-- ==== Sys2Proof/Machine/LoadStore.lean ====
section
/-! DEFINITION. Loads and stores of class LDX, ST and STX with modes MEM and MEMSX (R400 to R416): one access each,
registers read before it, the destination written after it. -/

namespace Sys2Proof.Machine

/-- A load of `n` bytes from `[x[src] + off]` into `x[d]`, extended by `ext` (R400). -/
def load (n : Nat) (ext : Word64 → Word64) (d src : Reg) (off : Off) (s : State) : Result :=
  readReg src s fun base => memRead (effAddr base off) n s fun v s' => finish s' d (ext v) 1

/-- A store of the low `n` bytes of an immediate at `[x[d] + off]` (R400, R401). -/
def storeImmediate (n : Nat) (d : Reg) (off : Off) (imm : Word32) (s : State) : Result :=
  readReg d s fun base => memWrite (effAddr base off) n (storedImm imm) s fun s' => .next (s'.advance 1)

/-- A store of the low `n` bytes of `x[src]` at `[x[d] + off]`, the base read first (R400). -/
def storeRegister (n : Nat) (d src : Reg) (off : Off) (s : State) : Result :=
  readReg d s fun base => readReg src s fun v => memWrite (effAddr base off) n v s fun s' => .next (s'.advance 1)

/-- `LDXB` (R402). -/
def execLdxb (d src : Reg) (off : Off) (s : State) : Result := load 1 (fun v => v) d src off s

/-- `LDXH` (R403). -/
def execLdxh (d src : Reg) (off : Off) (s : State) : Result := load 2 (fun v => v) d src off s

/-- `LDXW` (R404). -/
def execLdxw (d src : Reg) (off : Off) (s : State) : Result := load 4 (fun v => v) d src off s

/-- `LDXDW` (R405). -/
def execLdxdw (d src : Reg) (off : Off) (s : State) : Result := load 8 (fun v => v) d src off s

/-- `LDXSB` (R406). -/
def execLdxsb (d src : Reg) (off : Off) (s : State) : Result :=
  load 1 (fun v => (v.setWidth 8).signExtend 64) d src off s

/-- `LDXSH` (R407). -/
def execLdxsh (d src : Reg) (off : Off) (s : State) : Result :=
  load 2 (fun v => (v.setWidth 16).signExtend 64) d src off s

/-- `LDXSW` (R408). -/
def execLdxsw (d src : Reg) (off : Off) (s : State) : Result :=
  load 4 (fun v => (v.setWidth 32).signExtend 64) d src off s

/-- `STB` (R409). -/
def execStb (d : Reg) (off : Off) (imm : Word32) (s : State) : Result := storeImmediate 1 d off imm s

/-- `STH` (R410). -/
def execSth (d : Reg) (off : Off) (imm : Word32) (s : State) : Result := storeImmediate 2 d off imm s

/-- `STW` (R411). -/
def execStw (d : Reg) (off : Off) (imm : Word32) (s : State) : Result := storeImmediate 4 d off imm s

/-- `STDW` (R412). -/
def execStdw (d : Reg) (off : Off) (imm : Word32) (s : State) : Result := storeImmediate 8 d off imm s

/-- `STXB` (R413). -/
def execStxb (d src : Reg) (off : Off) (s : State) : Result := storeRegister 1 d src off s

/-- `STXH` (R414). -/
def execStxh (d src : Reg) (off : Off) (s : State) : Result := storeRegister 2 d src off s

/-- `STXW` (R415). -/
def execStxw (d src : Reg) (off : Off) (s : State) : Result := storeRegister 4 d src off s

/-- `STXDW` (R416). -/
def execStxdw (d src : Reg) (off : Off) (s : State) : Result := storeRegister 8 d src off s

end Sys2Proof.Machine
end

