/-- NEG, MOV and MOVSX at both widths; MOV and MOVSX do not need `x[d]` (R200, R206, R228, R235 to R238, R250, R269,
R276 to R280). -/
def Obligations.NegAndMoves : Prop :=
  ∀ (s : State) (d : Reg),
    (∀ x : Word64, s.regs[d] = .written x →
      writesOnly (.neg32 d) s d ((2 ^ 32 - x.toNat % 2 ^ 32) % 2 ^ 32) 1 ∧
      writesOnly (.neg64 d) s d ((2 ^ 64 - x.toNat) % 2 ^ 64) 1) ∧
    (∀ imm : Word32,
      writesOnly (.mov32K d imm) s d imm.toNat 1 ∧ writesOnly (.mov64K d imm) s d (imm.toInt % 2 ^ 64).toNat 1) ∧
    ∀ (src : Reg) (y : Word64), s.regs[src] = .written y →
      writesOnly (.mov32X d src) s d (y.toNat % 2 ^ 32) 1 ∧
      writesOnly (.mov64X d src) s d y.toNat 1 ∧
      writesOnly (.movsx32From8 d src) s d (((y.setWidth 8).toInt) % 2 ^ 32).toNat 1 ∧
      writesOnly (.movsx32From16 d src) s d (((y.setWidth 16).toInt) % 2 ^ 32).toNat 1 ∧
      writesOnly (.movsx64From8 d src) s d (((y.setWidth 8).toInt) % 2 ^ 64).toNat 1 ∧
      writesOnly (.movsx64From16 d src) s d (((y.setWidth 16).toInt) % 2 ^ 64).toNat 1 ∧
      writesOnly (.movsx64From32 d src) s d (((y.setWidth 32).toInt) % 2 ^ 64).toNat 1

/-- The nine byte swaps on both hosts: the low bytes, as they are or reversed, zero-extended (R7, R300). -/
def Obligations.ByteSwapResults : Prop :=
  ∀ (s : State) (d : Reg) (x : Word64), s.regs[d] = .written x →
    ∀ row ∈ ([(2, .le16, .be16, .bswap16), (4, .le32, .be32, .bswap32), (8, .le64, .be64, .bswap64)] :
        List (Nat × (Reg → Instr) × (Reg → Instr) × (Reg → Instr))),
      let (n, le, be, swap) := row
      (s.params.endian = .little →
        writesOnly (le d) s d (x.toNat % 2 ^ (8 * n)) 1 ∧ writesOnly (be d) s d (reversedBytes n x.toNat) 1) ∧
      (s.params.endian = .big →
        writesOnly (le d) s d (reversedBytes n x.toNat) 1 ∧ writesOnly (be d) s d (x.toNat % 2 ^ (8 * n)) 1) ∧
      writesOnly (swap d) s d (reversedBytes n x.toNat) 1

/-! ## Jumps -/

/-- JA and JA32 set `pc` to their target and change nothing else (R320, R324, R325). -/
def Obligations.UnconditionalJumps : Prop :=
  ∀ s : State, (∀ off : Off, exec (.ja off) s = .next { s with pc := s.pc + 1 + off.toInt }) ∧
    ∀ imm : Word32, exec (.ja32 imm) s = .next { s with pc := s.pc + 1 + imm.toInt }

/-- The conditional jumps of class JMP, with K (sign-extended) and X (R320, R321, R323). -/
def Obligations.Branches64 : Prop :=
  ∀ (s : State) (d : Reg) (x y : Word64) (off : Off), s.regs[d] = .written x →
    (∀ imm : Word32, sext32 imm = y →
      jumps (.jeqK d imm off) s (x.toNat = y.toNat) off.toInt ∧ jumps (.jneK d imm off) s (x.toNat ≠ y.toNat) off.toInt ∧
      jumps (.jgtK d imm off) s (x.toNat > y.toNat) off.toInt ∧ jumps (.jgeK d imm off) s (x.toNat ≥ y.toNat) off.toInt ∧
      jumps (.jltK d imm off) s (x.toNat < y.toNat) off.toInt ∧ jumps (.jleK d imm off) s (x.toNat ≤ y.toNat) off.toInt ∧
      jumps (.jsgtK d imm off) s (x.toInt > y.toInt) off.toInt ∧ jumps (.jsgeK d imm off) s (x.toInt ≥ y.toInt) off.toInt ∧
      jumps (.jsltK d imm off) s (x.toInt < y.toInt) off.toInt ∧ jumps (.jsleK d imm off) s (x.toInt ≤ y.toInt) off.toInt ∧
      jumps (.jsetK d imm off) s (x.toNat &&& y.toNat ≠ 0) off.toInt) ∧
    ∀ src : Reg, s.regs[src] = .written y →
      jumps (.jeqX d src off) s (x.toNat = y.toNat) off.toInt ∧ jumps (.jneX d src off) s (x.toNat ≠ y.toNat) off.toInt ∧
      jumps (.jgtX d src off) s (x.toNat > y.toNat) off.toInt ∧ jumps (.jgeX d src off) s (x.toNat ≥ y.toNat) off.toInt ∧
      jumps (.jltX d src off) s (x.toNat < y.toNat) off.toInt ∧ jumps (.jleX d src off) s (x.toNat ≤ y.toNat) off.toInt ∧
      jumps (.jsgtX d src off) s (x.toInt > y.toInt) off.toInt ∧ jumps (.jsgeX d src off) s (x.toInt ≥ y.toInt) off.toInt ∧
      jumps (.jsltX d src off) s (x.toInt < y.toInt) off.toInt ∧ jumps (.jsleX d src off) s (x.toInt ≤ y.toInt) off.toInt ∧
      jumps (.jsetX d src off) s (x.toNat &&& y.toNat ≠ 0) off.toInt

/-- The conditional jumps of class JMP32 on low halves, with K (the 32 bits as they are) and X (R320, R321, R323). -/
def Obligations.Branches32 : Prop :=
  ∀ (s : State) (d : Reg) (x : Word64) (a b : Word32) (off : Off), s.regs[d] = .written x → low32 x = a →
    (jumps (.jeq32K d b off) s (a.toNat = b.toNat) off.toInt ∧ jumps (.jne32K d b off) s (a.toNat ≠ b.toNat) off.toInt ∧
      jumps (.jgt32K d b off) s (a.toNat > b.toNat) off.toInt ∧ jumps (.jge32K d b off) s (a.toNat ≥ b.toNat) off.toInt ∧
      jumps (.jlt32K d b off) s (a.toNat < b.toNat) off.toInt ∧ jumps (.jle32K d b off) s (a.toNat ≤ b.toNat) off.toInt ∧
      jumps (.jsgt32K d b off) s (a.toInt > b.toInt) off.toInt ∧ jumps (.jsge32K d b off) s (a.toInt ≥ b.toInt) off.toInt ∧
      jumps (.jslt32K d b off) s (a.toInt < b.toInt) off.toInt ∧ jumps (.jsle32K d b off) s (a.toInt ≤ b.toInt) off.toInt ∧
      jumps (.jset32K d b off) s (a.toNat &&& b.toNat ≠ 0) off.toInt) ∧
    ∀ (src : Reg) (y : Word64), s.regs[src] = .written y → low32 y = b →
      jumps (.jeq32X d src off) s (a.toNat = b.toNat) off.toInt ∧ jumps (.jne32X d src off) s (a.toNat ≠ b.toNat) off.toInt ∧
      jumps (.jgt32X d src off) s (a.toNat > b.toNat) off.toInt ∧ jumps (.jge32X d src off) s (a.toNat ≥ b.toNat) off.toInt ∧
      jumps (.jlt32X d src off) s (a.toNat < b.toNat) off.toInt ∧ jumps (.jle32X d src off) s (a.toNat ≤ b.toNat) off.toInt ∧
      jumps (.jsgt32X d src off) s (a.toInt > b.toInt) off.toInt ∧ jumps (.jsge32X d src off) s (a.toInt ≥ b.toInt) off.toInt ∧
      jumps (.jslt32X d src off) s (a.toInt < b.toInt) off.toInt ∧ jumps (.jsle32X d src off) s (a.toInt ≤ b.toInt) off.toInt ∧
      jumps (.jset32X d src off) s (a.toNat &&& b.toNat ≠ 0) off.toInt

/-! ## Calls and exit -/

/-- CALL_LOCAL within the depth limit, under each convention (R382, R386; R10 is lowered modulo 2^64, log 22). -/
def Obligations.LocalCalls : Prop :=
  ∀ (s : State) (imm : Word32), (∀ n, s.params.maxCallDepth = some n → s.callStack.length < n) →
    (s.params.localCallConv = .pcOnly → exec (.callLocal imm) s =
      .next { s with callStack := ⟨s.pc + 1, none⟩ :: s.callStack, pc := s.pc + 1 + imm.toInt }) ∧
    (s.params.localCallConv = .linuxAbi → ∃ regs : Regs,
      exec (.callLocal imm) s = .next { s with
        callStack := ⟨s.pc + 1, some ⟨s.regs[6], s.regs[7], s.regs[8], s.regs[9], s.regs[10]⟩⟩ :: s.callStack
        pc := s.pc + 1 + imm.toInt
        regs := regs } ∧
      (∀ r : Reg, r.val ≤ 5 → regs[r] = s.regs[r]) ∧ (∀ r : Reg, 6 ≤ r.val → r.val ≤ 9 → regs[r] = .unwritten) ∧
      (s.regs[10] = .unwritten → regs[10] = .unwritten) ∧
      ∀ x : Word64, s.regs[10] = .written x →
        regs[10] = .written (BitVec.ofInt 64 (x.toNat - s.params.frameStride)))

- _Exercise description_
Please output the lines of the listing above that fall in the stretch from the one with "def Obligations.Branches64 : Prop" through the one with "jumps (.jgtK d", exactly and only those.

- _Answer_
def Obligations.Branches64 : Prop :=
  ∀ (s : State) (d : Reg) (x y : Word64) (off : Off), s.regs[d] = .written x →
    (∀ imm : Word32, sext32 imm = y →
      jumps (.jeqK d imm off) s (x.toNat = y.toNat) off.toInt ∧ jumps (.jneK d imm off) s (x.toNat ≠ y.toNat) off.toInt ∧
      jumps (.jgtK d imm off) s (x.toNat > y.toNat) off.toInt ∧ jumps (.jgeK d imm off) s (x.toNat ≥ y.toNat) off.toInt ∧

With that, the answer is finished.